Upload README.md with huggingface_hub

91ecef7 verified 7 days ago

6.84 kB

	---
	library_name: drq
	tags:
	- reinforcement-learning
	- humanoid
	- mujoco
	- humanoid-bench
	- locomotion
	- unitree-h1
	- unitree-g1
	datasets:
	- carlosferrazza/humanoid-bench
	base_model: dmux/DR.Q
	license: mit
	---

	# HumanoidBench-DR.Q · 自训通关 checkpoints

	_Self-trained DR.Q checkpoints that beat the public dmux/DR.Q baseline on HumanoidBench locomotion tasks._

	> 🛠 训练源码 / Training source: <https://github.com/vitorcen/humanoid-training>
	> 完整训练脚本、patches、eval harness、分析文档全在 GitHub 配套仓库。
	> _Full training scripts, patches, eval harness, and analysis docs in the companion GitHub repo._

	DR.Q 是 TD3 + model-based 表征学习的离策略 RL 算法（encoder + policy ~13 MB 推理）。
	本仓库收录在 [HumanoidBench](https://github.com/carlosferrazza/humanoid-bench) 上从零自训通关的 checkpoints。

	_DR.Q is a TD3-family off-policy RL algorithm with model-based representation learning (~13 MB encoder + policy at inference).
	This repo hosts checkpoints trained from scratch that pass the HumanoidBench locomotion bar._

	---

	## 📊 性能 / Performance

	\| Task \| success_rate \| mean_return \| N \| 对比公开 baseline \|
	\|---\|---\|---\|---\|---\|
	\| `h1-walk-v0` \| 90% \| 801.05 \| 10 ep × seed 0 \| dmux/DR.Q seed 0: ~30% / mean ~530 \|
	\| `g1-walk-v0` \| 70% \| 710.52 \| 10 ep × seed 0 \| torque baseline: 0% / mean ~100 (7.1× 提升) \|

	`success_bar = 700` (HumanoidBench locomotion threshold).
	_All numbers from deterministic eval with `action_repeat=2`. Raw JSONL in `eval/`._

	---

	## 🎬 演示 / Demos

	### H1-walk-v0 (Unitree H1, 19 DoF)

	<video controls width="720" src="https://huggingface.co/wsagi/HumanoidBench-DR.Q/resolve/main/assets/drq-h1-walk.mp4"></video>

	### G1-walk-v0 (Unitree G1, 23 DoF with BlockedHands wrapper)

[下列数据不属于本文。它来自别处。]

/-- The bytes of an item, from the same tables. -/
def encode : Instr → List Byte
  | .h1x => [0x00#8]
  | .h1i l => [0b00#2 ++ l]
  | .hrv l => [0b01#2 ++ l]
  | .h3px => [0x80#8]
  | .h3pi l => [0b10#2 ++ l]
  | .h3fx => [0xC0#8]
  | .h3fi l => [0b11#2 ++ l]
  | .startCommunicationReq _ => [0x81#8]
  | .startCommunicationPos _ => [0xC1#8]
  | .stopCommunicationReq _ => [0x82#8]
  | .stopCommunicationPos _ => [0xC2#8]
  | .testerPresentReq _ => [0x3E#8]
  | .testerPresentPos _ => [0x7E#8]
  | .startDiagnosticSessionReq _ => [0x10#8]
  | .startDiagnosticSessionPos _ => [0x50#8]
  | .readMemoryByAddressReq _ => [0x23#8]
  | .readMemoryByAddressPos _ => [0x63#8]
  | .writeMemoryByAddressReq _ => [0x3D#8]
  | .writeMemoryByAddressPos _ => [0x7D#8]
  | .securityAccessReq _ => [0x27#8]
  | .securityAccessPos _ => [0x67#8]
  | .requestDownloadReq _ => [0x34#8]
  | .requestDownloadPos _ => [0x74#8]
  | .requestUploadReq _ => [0x35#8]
  | .requestUploadPos _ => [0x75#8]
  | .transferDataReq _ => [0x36#8]
  | .transferDataPos _ => [0x76#8]
  | .requestTransferExitReq _ => [0x37#8]
  | .requestTransferExitPos _ => [0x77#8]
  | .readECUIdentificationReq _ => [0x1A#8]
  | .readECUIdentificationPos _ => [0x5A#8]
  | .readDataByLocalIdentifierReq _ => [0x21#8]
  | .readDataByLocalIdentifierPos _ => [0x61#8]
  | .readDataByCommonIdentifierReq _ => [0x22#8]
  | .readDataByCommonIdentifierPos _ => [0x62#8]
  | .readDiagnosticTroubleCodesByStatusReq _ => [0x18#8]
  | .readDiagnosticTroubleCodesByStatusPos _ => [0x58#8]
  | .clearDiagnosticInformationReq _ => [0x14#8]
  | .clearDiagnosticInformationPos _ => [0x54#8]
  | .vendorDataLoggingDefineReq _ => [0xB7#8]
  | .vendorDataLoggingDefinePos _ => [0xF7#8]
  | .vendorDataLoggingReadReq _ => [0xB8#8]
  | .vendorDataLoggingReadPos _ => [0xF8#8]
  | .negativeResponse _ => [0x7F#8]
  | .anyResponse b _ => [b]
  | .anyRequest b _ => [b]
  | .responsePending => [0x78#8]
  | .busyRepeatRequest => [0x21#8]
  | .otherCode c => [c]
  | .sync => [0x55#8]
  | .addr5 a => natBytes 2 (packBits (levels5 a))
  | .kb1 p t u h b x =>
    [BitVec.ofBool p ++ 1#1 ++ BitVec.ofBool t ++ BitVec.ofBool u ++ BitVec.ofBool h ++ BitVec.ofBool b ++ x]
  | .kb2 p x => [BitVec.ofBool p ++ x]
  | .kb2Complement n => [n]
  | .addrComplement n => [n]
  | .fastWakeup => [0b101#8]
  | .connect mode addr second attempts =>
    0x01#8 :: mode.byte :: addr :: optBytes second ++ natBytes 8 attempts
  | .disconnect => [0x02#8]
  | .terminate => [0x03#8]
  | .enqueue m probe => 0x04#8 :: flagByte probe :: m.bytes
  | .setTiming which tp => 0x05#8 :: which.byte :: tp.bytes
  | .resetTiming => [0x06#8]
  | .setBaud rate => 0x07#8 :: natBytes 4 rate.toNat
  | .readStatus e => [0x08#8, BitVec.ofNat 8 e.index]
  | .unassigned c => [c]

	<video controls width="720" src="https://huggingface.co/wsagi/HumanoidBench-DR.Q/resolve/main/assets/drq-g1-walk.mp4"></video>

	---

	## 📦 仓库内容 / Repo layout

	```
	HumanoidBench-DR.Q/
	├── DRQ+HBench-h1-walk-v0+0/ # H1-walk self-trained ckpt (76 MB)
	│ ├── encoder.pt policy.pt agent_var.npy ← inference (~13 MB)
	│ ├── *_target.pt × 3 ← Q-learning targets
	│ ├── *_optimizer.pt × 3 ← Adam states (resume)
	│ ├── value.pt ← critic
	│ └── exp_var.npy ← exploration variance
	├── DRQ+HBench-g1-walk-v0+0/ # G1-walk self-trained ckpt (76 MB)
	│ └── ... (same 11-file layout)
	├── eval/ # Final eval JSONL (per-episode + summary row)
	└── assets/ # MP4 demos
	```

	推理只需 3 个文件：`encoder.pt` + `policy.pt` + `agent_var.npy`（共 ~13 MB）。
	其余 8 个文件用于续训与 Q-learning target。

	_Only 3 files are needed for inference; the rest are for resume-training and Q-learning targets._

	---

	## 🚀 加载与推理 / Load & inference

	```python
	# Minimal inference loader — see scripts/drq_viewer.py in companion repo
	import torch, numpy as np
	from huggingface_hub import snapshot_download

	ckpt_dir = snapshot_download(
	repo_id="wsagi/HumanoidBench-DR.Q",
	allow_patterns="DRQ+HBench-h1-walk-v0+0/*",
	)

	var = np.load(f"{ckpt_dir}/DRQ+HBench-h1-walk-v0+0/agent_var.npy", allow_pickle=True).item()
	# encoder = Encoder(obs_dim, ...); encoder.load_state_dict(torch.load(.../encoder.pt))
	# policy = Policy(...); policy.load_state_dict(torch.load(.../policy.pt))
	```

	完整加载链路参考配套仓库 [vitorcen/humanoid-training](https://github.com/vitorcen/humanoid-training) 的 `scripts/drq_viewer.py`。

	```bash
	git clone --recursive https://github.com/vitorcen/humanoid-training
	cd humanoid-training
	bash patches/apply.sh # apply DR.Q + HumanoidBench local patches
	DISPLAY=:0 python scripts/drq_viewer.py --task h1-walk-v0 --seed 0
	DISPLAY=:0 python scripts/drq_viewer.py --task g1-walk-v0 --seed 0
	```

	---

	## ⚠️ G1-walk 必备 patches / Required patches for G1

	G1 通关不是开箱即用，需两层 patch（详见 [g1_training_strategies.html](https://github.com/vitorcen/humanoid-training/blob/main/docs/g1_training_strategies.html)）：

	\| Patch \| 作用 \|
	\|---\|---\|
	\| `patches/g1-pos-control.patch` \| G1 默认 torque control → PD position control（与 H1 一致），sample efficiency 4×↑ \|
	\| `patches/humanoid-bench-g1-blocked-hands.patch` \| 扩展 `BlockedHandsLocoWrapper` 支持 G1，屏蔽 14 维手指（37D → 23D action），避免噪声污染 encoder dynamics loss \|

	_G1 raw torque baseline trained 1M steps and stayed at 0% / mean ~100. The combined patches lift it to 70% / mean 711._

	根因（OpenCode deepseek-v4-pro 诊断）：DR.Q 同方差 σ=0.2 exploration noise 在 37D action 上几乎每一步都扰动手指，encoder 的 dynamics loss 被迫学习无关的手指动力学 → 250k step 时 catastrophic forgetting。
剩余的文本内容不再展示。